So far as I can see, Aksoy raises three different issues:

First, he suggests that I construct rational behaviour too narrowly, and that this leads me to overlook that it may well be rational to engage in several different, complementary forms of political activity at the same time. Rational behaviour in politics is not a zero-sum game.

Second, Aksoy argues that the discussion of the first two voting scenarios that I outline in the paper (which he thinks are essentially the same) would benefit from a more extensive discussion of strategic voting. This is because, according to Aksoy, strategic voting requires processing more information than other forms of voting.

Third, Aksoy presses me to say more about the proposal of trans-nationalising European Parliament elections, asking in particular how political actors can be incentivised to cooperate more in transnational party groups.

I will discuss the three points in turn.

Constructing Rational Behaviour Too Narrowly

I begin with the first objection, which starts from my claim that it is rational to vote unless the expected utility of any other action is higher than the expected utility of being part of the efficacious set (for an extensive discussion of the “efficacious set”-account of rational voting, see pages 296-299 in my paper). The example used in the paper to illustrate this is as follows:

[A] voter may in-principle want a particular party to win a particular election (she thinks this party is the best of all available ones), and also judge that her vote could be in the causally efficacious set, but still rationally decide not to vote because she is fundamentally unconvinced that the party’s front runner is capable of effecting the positive change she would like to see (for instance because she thinks that the front runner has diluted the party’s ideological profile and ratcheted down political ambitions). Instead of voting, she then decides to join her local party branch in order to contribute to restoring the party’s original ideological profile—an action she (rightly or wrongly) considers to have a higher expected utility than voting (298).

This, Aksoy says, construes rational political behaviour too narrowly. His argument is as follows:

[S]uppose that a voter is satisfied by the profile of the front-runner of the party, and to contribute the electoral process, she wants to join the party organization and actively participate in the campaigning process.
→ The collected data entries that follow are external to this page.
theorem Triple.onlyIf {P : State → Prop} {p : Prog} {Q : Bool → State → Prop} {E : Err → State → Prop}
    (hrun : Triple P p (Q true) E) (hskip : ∀ t, P t → Q false t) (r : Bool) : Triple P (Machine.onlyIf r p) (Q r) E := by
  cases r with
  | false => exact hskip
  | true => exact hrun

/-- The chains that an `INITIALIZE` is to clear (R61). -/
def requested (cl cd : Bool) : ChainId → Bool
  | .led => cl
  | .dig => cd

/-- After the configure, a requested chain is cleared and the other keeps its content (R121). -/
theorem initClears_at {c : ChainId} {g : Board} {x : Chain} (cl cd : Bool) (hx : x.lines = ⟨.lo, .lo, .lo, .lo⟩) :
    Triple (At c g x) (initClears g cl cd) (At c g (if requested cl cd c then x.cleared g c else x)) (fun _ _ => True) := by
  have hclear : ∀ r : Bool, Triple (At c g x) (onlyIf r (clearAndEnable g c)) (At c g (if r then x.cleared g c else x))
      (fun _ _ => True) :=
    Triple.onlyIf (Q := fun r => At c g (if r then x.cleared g c else x))
      (clearAndEnable_at (by simp [Chain.atRest, hx]) (by simp [hx])) (fun _ h => h)
  have hother : ∀ {d y} (r : Bool), c ≠ d →
      Triple (At c g y) (onlyIf r (clearAndEnable g d)) (At c g y) (fun _ _ => True) :=
    fun r hcd => Triple.onlyIf (Q := fun _ => At c g _)
      (Triple.other_at hcd fun _ => mem_opsOf_clearAndEnable).anyError (fun _ h => h) r
  cases c with
  | led => exact abort_at.anyError.seq ((hclear cl).seq ((hother cd (by decide)).seq Triple.skip))
  | dig => exact abort_at.anyError.seq ((hother cl (by decide)).seq ((hclear cd).seq Triple.skip))

theorem runProg_seq_done {a b : Prog} {s t : State} (h : runProg a s = .done t) : runProg (.seq a b) s = runProg b t := by
  rw [runProg, h]

/-- In a quiet environment an `INITIALIZE` comes past its configure, with every line at 0 (R27, R121). -/
theorem progInit_configures {s : State} (g : Board) (cl cd : Bool) (hq : s.quiet = true) :
    ∃ u, runProg (progInit g cl cd) s = runProg (initClears g cl cd) u ∧ u.configured = true ∧ u.quiet = true ∧
      u.cfg = s.cfg ∧ ∀ c, (u.chain c).lines = ⟨.lo, .lo, .lo, .lo⟩ := by
  have habort : runProg (.op .abort) s = .done (s.afterIrq.emit (.abortPoint false)) := by
    simp [runProg, runOp, abortPoint, quiet_irqNow hq]
  have hq₁ : (s.afterIrq.emit (.abortPoint false)).quiet = true := quiet_afterIrq hq
  generalize hs₁ : s.afterIrq.emit (.abortPoint false) = s₁ at habort hq₁
  have hconf : runProg (.op (.configure initLevel)) s₁ = .done (State.emit
      { driveAll (fun _ => levelOf initLevel) s₁.afterGpio with configured := true } (.configure initLevel true)) := by
    simp only [runProg, runOp, gpioConfigure, quiet_gpioNow hq₁, if_true]
  refine ⟨_, by rw [progInit_eq, runProg_seq_done habort, runProg_seq_done hconf], rfl, ?_, ?_, fun c => ?_⟩
  · rw [quiet_congr (s := s₁.afterGpio) (by simp) (by simp)]
    exact quiet_afterGpio hq₁
  · simp [← hs₁]
  · rw [State.chain_emit_configured, driveAll_lines]
    rfl

/-- The end of a quiet `INITIALIZE`, from any state: each chain has its lines at 0, and a requested one is then cleared and
enabled. -/
theorem exec_init_quiet {s : State} (cl cd : Bool) (hq : s.quiet = true) :
    ∃ t, exec (.init cl cd) s = .next t ∧ EndedWell t ∧ t.configured = true ∧ t.cfg = s.cfg ∧
      ∀ c, ∃ x : Chain, x.lines = ⟨.lo, .lo, .lo, .lo⟩ ∧
        t.chain c = if requested cl cd c then x.cleared s.cfg c else x := by
  obtain ⟨u, hrun, huc, huq, hug, hlines⟩ := progInit_configures s.cfg cl cd hq
  obtain ⟨v, hdone, hvc, -, -⟩ := runProg_quiet _ (allPlain_initClears s.cfg cl cd) u huc huq
  have hat : ∀ c, At c s.cfg (if requested cl cd c then (u.chain c).cleared s.cfg c else u.chain c) v := by
    intro c
    have h := initClears_at cl cd (hlines c) u ⟨huc, hug, rfl⟩
    rwa [hdone] at h
  refine ⟨v.endCommand none, ?_, ⟨rfl, rfl, rfl⟩, hvc, (hat .led).2.1, fun c => ⟨u.chain c, hlines c, ?_⟩⟩
  · rw [exec_eq_runPlan, planOf, planInit, runPlan, hrun, hdone, finish_done]
  · rw [State.endCommand_chain]
    exact (hat c).2.2

/-- What a cleared LED chain holds, and its lines (R122). -/
theorem Chain.cleared_led (g : Board) (x : Chain) :
    (x.cleared g .led).st = stagesOfField 0#6 ++ x.sr.take g.ledExtra ∧
      (x.cleared g .led).lines = ⟨.lo, .lo, .lo, levelOf g.oeActive⟩ :=
  ⟨by simp [Chain.cleared, Chain.drive, Board.depth], rfl⟩

/-- What a cleared Digit chain holds, and its lines (R122). -/
theorem Chain.cleared_dig (g : Board) (x : Chain) :
    (x.cleared g .dig).st = stagesOfField 0xFFFFFF#24 ∧
      (x.cleared g .dig).lines = ⟨.hi, .lo, .lo, levelOf g.oeActive⟩ :=
  ⟨by simp [Chain.cleared, Chain.drive, Board.depth], rfl⟩

/-- The all-off pattern of the tubes is `off` in every digit (R69, R120). -/
theorem digitField_allOff {k : Nat} (h1 : 1 ≤ k) (h6 : k ≤ 6) : digitField 0xFFFFFF#24 k = 0xF#4 := by
  interval_cases k <;> rfl

end Sys2Proof.Machine

open Sys2Proof Sys2Proof.Machine

/-- Settles O42: both are the load of the field's sequence. -/
theorem setLedsIsTheLedLoad : Obligations.SetLedsIsTheLedLoad := by
  intro l s
  rw [exec_eq_runPlan, exec_eq_runPlan, planOf, planOf, planSetLeds, planLoad, ledSequence_eq]

/-- Settles O45: the validation precedes the first step of the load. -/
theorem setDigitsRejectsBeforeAnyLine : Obligations.SetDigitsRejectsBeforeAnyLine :=
  fun _ _ hc hg => exec_setDigits_of_invalid hg hc

/-- Settles O48: the calls of the body's phases in their order, and the release. -/
theorem shutdownBlanksClearsReleases : Obligations.ShutdownBlanksClearsReleases := by
  intro cl cd s hc hq
  obtain ⟨u, hfin, htr⟩ := progShutdown_quiet s.cfg cl cd hc hq
  refine ⟨_, quietTrace (shutdownBody s.cfg cl cd) ++ [TraceEvent.release true, TraceEvent.ended none],
    by rw [exec_shutdown cl cd hc, hfin], ⟨rfl, rfl, rfl⟩, State.status_of_success rfl rfl, fun l => ?_, by simp [htr], ?_⟩
  · simpa [State.line] using releaseLines_line u l
  · rw [List.filter_append, ← quietCalls, quietCalls_shutdownBody]
    rfl

/-- Settles O40: the configure puts every line at 0, so each clear is a load of a chain at rest. -/
theorem initializeEndState : Obligations.InitializeEndState := by
  intro cl cd s hq
  obtain ⟨t, hexec, ⟨herr, hbusy, -⟩, htc, htg, hchain⟩ := exec_init_quiet cl cd hq
  refine ⟨t, hexec, htc, by rw [State.status_of_success herr hbusy, htc]; rfl, ?_, ?_, ?_⟩
  · rintro rfl
    obtain ⟨x, -, htx : t.led = x.cleared s.cfg .led⟩ := hchain .led
    obtain ⟨hst, hlines⟩ := x.cleared_led s.cfg
    rw [← htx] at hst hlines
    have hoe : t.line ⟨.led, .oe⟩ = levelOf t.cfg.oeActive := by rw [htg]; exact congrArg LineLevels.oe hlines
    refine ⟨by rw [hst]; rfl, by rw [State.visible_of_oe hoe, if_pos rfl]; rfl, fun k h1 h6 => ?_, hlines⟩
    have hstage : stageOf t.led.st k = false := by rw [hst, stageOf_stagesOfField_append _ _ h1 h6, BitVec.getLsbD_zero]
    simp [State.ledLit, State.visible_of_oe hoe, hstage]
  · rintro rfl
    obtain ⟨x, -, htx : t.dig = x.cleared s.cfg .dig⟩ := hchain .dig
    obtain ⟨hst, hlines⟩ := x.cleared_dig s.cfg
    rw [← htx] at hst hlines
    have hoe : t.line ⟨.dig, .oe⟩ = levelOf t.cfg.oeActive := by rw [htg]; exact congrArg LineLevels.oe hlines
    refine ⟨by rw [hst]; rfl, by rw [State.visible_of_oe hoe, if_pos rfl]; rfl, fun k h1 h6 => ?_, hlines⟩
    rw [tube_of_enabled hoe, hst, digitNibble_stagesOfField _ h1 h6, digitField_allOff h1 h6, tubeOf_off]
  · intro c hreq
    obtain ⟨x, hx, htx⟩ := hchain c
    have hnot : requested cl cd c = false := by rcases hreq with ⟨rfl, h⟩ | ⟨rfl, h⟩ <;> exact h
    rw [hnot, if_neg Bool.false_ne_true] at htx
    have hoe : t.line ⟨c, .oe⟩ = levelOf false := by rw [State.line, htx, hx]; rfl
    exact ⟨by rw [htx, hx], by rw [State.visible_of_oe hoe, htg]; cases s.cfg.oeActive <;> rfl⟩
end

section
/-! PROOF. The call level: which calls have a word (R76, R100), and what a load and an encode call keep (R13, R64, R74, R88). -/

namespace Sys2Proof.Machine

/-! ### Bit sequences and fields -/

theorem natOfSeq_concat (bits : List Bool) (b : Bool) : natOfSeq (bits ++ [b]) = Nat.bit b (natOfSeq bits) := by
  simp [natOfSeq, Nat.bit_val]

/-- Bit `i` of the number of a sequence is the sequence's element `i` from the end (R13). -/
theorem testBit_natOfSeq (bits : List Bool) (i : Nat) : (natOfSeq bits).testBit i = bits.reverse.getD i false := by
  induction bits using List.reverseRecOn generalizing i with
  | nil => simp [natOfSeq]
  | append_singleton bits b ih =>
    rw [natOfSeq_concat]
    cases i with
    | zero => simp
    | succ i => simp [Nat.testBit_bit_succ, ih]

/-- The field of a sequence of its own width has that sequence (R13). -/
theorem seqOfField_ofNat_natOfSeq {n : Nat} {bits : List Bool} (h : bits.length = n) :
    seqOfField (BitVec.ofNat n (natOfSeq bits)) = bits := by
  refine List.reverse_injective ?_
  rw [seqOfField_reverse]
  refine List.ext_getElem (by simp [h]) fun i hi hi' => ?_
  have hn : i < n := by simpa using hi
  have hbit : (stagesOfField (BitVec.ofNat n (natOfSeq bits)))[i] = (BitVec.ofNat n (natOfSeq bits)).getLsbD i := by
    simp [stagesOfField]
  rw [hbit, BitVec.getLsbD_ofNat, testBit_natOfSeq, List.getD_eq_getElem _ _ hi', decide_eq_true hn, Bool.true_and]

/-- The sequence of a field has the field's number (R13). -/
theorem ofNat_natOfSeq_seqOfField {n : Nat} (b : BitVec n) : BitVec.ofNat n (natOfSeq (seqOfField b)) = b := by
  refine BitVec.eq_of_getLsbD_eq fun i hi => ?_
  rw [BitVec.getLsbD_ofNat, testBit_natOfSeq, seqOfField_reverse]
  simp [stagesOfField, hi]

/-! ### Words of the calls beside those of R75 -/

theorem encode_loadLed (b : BitVec 6) : encode (.loadLed b) = 0x50000000 + b.setWidth 32 := by
  rw [encode, or_putAt_eq_add b (clearBelow_or (clearBelow_putAt _ (by decide)) (clearBelow_putAt _ (by decide))), putAt_zero]
  rfl

theorem encode_loadDig (b : BitVec 24) : encode (.loadDig b) = 0x51000000 + b.setWidth 32 := by
  rw [encode, or_putAt_eq_add b (clearBelow_or (clearBelow_putAt _ (by decide)) (clearBelow_putAt _ (by decide))), putAt_zero]
  rfl

theorem encode_encodeDigit (v : BitVec 4) : encode (.encodeDigit v) = 0x90000000 + v.setWidth 32 := by
  rw [encode, or_putAt_eq_add v (clearBelow_putAt _ (by decide)), putAt_zero]
  rfl

theorem callWord_encodeDigit (d : DigitValue) : callWord (.encodeDigit (argOfDigit d)) = .ok (0x90000000 + digitWord d) := by
  obtain ⟨f, hf, hword⟩ := digitFieldOfArg_argOfDigit d
  simp only [callWord, transcribe, hf, Except.map, encode_encodeDigit, hword]

/-! ### Well-formed calls -/

theorem allSome_eq_none {α : Type} {vs : List (Option α)} : allSome vs = none ↔ none ∈ vs := by
  induction vs with
  | nil => simp [allSome]
  | cons v vs ih => cases v <;> simp [allSome, ih]

/-- Arguments all have a value exactly if each is well-formed, where having a value is being well-formed. -/
theorem allSome_map_eq_none {α β : Type} {f : α → Option β} {p : α → Bool} (h : ∀ a, f a = none ↔ p a = false)
    (as : List α) : allSome (as.map f) = none ↔ as.all p = false := by
  simp [allSome_eq_none, h]

theorem ledBitOfArg_eq_none (a : Option LedArg) : ledBitOfArg a = none ↔ optWellFormed LedArg.wellFormed a = false := by
  rcases a with _ | _ | _ <;> simp [ledBitOfArg, optWellFormed, LedArg.wellFormed]

theorem digitFieldOfArg_eq_none (a : Option DigitArg) :
    digitFieldOfArg a = none ↔ optWellFormed DigitArg.wellFormed a = false := by
  rcases a with _ | v | _ | _
  · simp [digitFieldOfArg, optWellFormed]
  · by_cases h : 0 ≤ v ∧ v ≤ 14 <;> simp [digitFieldOfArg, optWellFormed, DigitArg.wellFormed, h]
  · simp [digitFieldOfArg, optWellFormed, DigitArg.wellFormed]
  · simp [digitFieldOfArg, optWellFormed, DigitArg.wellFormed]

/-- A call whose check decides between a command and a refusal has a word, or that refusal, by the same check. -/
theorem callWord_of_transcribe {c : Call} {r : RefusedInput} (hok : c.wellFormed = true → ∃ i, transcribe c = .ok i)
    (hbad : c.wellFormed = false → transcribe c = .error r) :
    if c.wellFormed = true then ∃ w, callWord c = .ok w else callWord c = .error r := by
  split_ifs with h
  · obtain ⟨i, hi⟩ := hok h
    exact ⟨encode i, by rw [callWord, hi, Except.map]⟩
  · rw [callWord, hbad (Bool.eq_false_iff.2 h), Except.map]

theorem transcribe_setLeds {leds : Vector (Option LedArg) 6} :
    ((Call.setLeds leds).wellFormed = true → ∃ i, transcribe (.setLeds leds) = .ok i) ∧
      ((Call.setLeds leds).wellFormed = false → transcribe (.setLeds leds) = .error .callForm) := by
  have h := allSome_map_eq_none ledBitOfArg_eq_none leds.toList
  rw [Call.wellFormed, transcribe, ← h]
  cases hs : allSome (leds.toList.map ledBitOfArg) with
  | none => simp [h.1 hs]
  | some bits => exact ⟨fun _ => ⟨_, rfl⟩, fun h' => nomatch h'⟩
Additionally, let’s assume that the expected utility of this voter to join the party organization is higher than her expected utility to vote for the front-runner in the party. Under these circumstances, if she votes for the front runner, is her vote rational or not? I think the central issue here is defining rational behavior in a binary manner, or in other words, zero-sum in nature. Alternative ways of political participation might sometimes reinforce each other, and it might be rational to engage in multiple of these alternative behaviors at the same time (13).

I think this is correct. Rational behaviour is not a zero-sum game, in the sense that it is only rational to take one action of all those available. However, it was never my intention to portray rational behaviour in this overly narrow way, though I now see—thanks to Aksoy—that I should have made this clearer. What I intended to say was rather that, having calculated expected utilities, citizens, who ordinarily have limited time and other resources, may also perceive trade-offs between different available actions, and to the degree that they do so, they may rationally choose only to perform the one action to which they ascribe the highest expected utility.

Now, of course, my example of the individual who decides to join her local party branch in order to contribute to restoring the party’s original ideological profile is a bit misleading, for here a much more demanding and time-consuming action is chosen over a much less time-consuming one (i.e. voting). I can see that this can give rise to the suspicion that I have an implausibly narrow understanding of rational behaviour that leaves no room for rationally performing multiple complementary actions. But again, this is not the case. So, I really think there is no disagreement between Aksoy and me; I have simply not been clear enough.

A separate question is whether more direct acknowledgement of the fact that it can be rational to engage in several political practices at the same time would change anything of import in the argument that I have pursued in the paper. My sense is that it would not. For nothing in the argument depends on whether or not citizens decide to join a party, canvass and fundraise in parallel, on the basis of their own judgment about those actions’ expected utility. The only thing that matters is that they may sometimes judge that the expected utility of voting is so low that they decide against voting and, potentially, for doing something else that they expect to be more rewarding. As I hopefully correctly understand, though, this is nothing Aksoy takes issue with.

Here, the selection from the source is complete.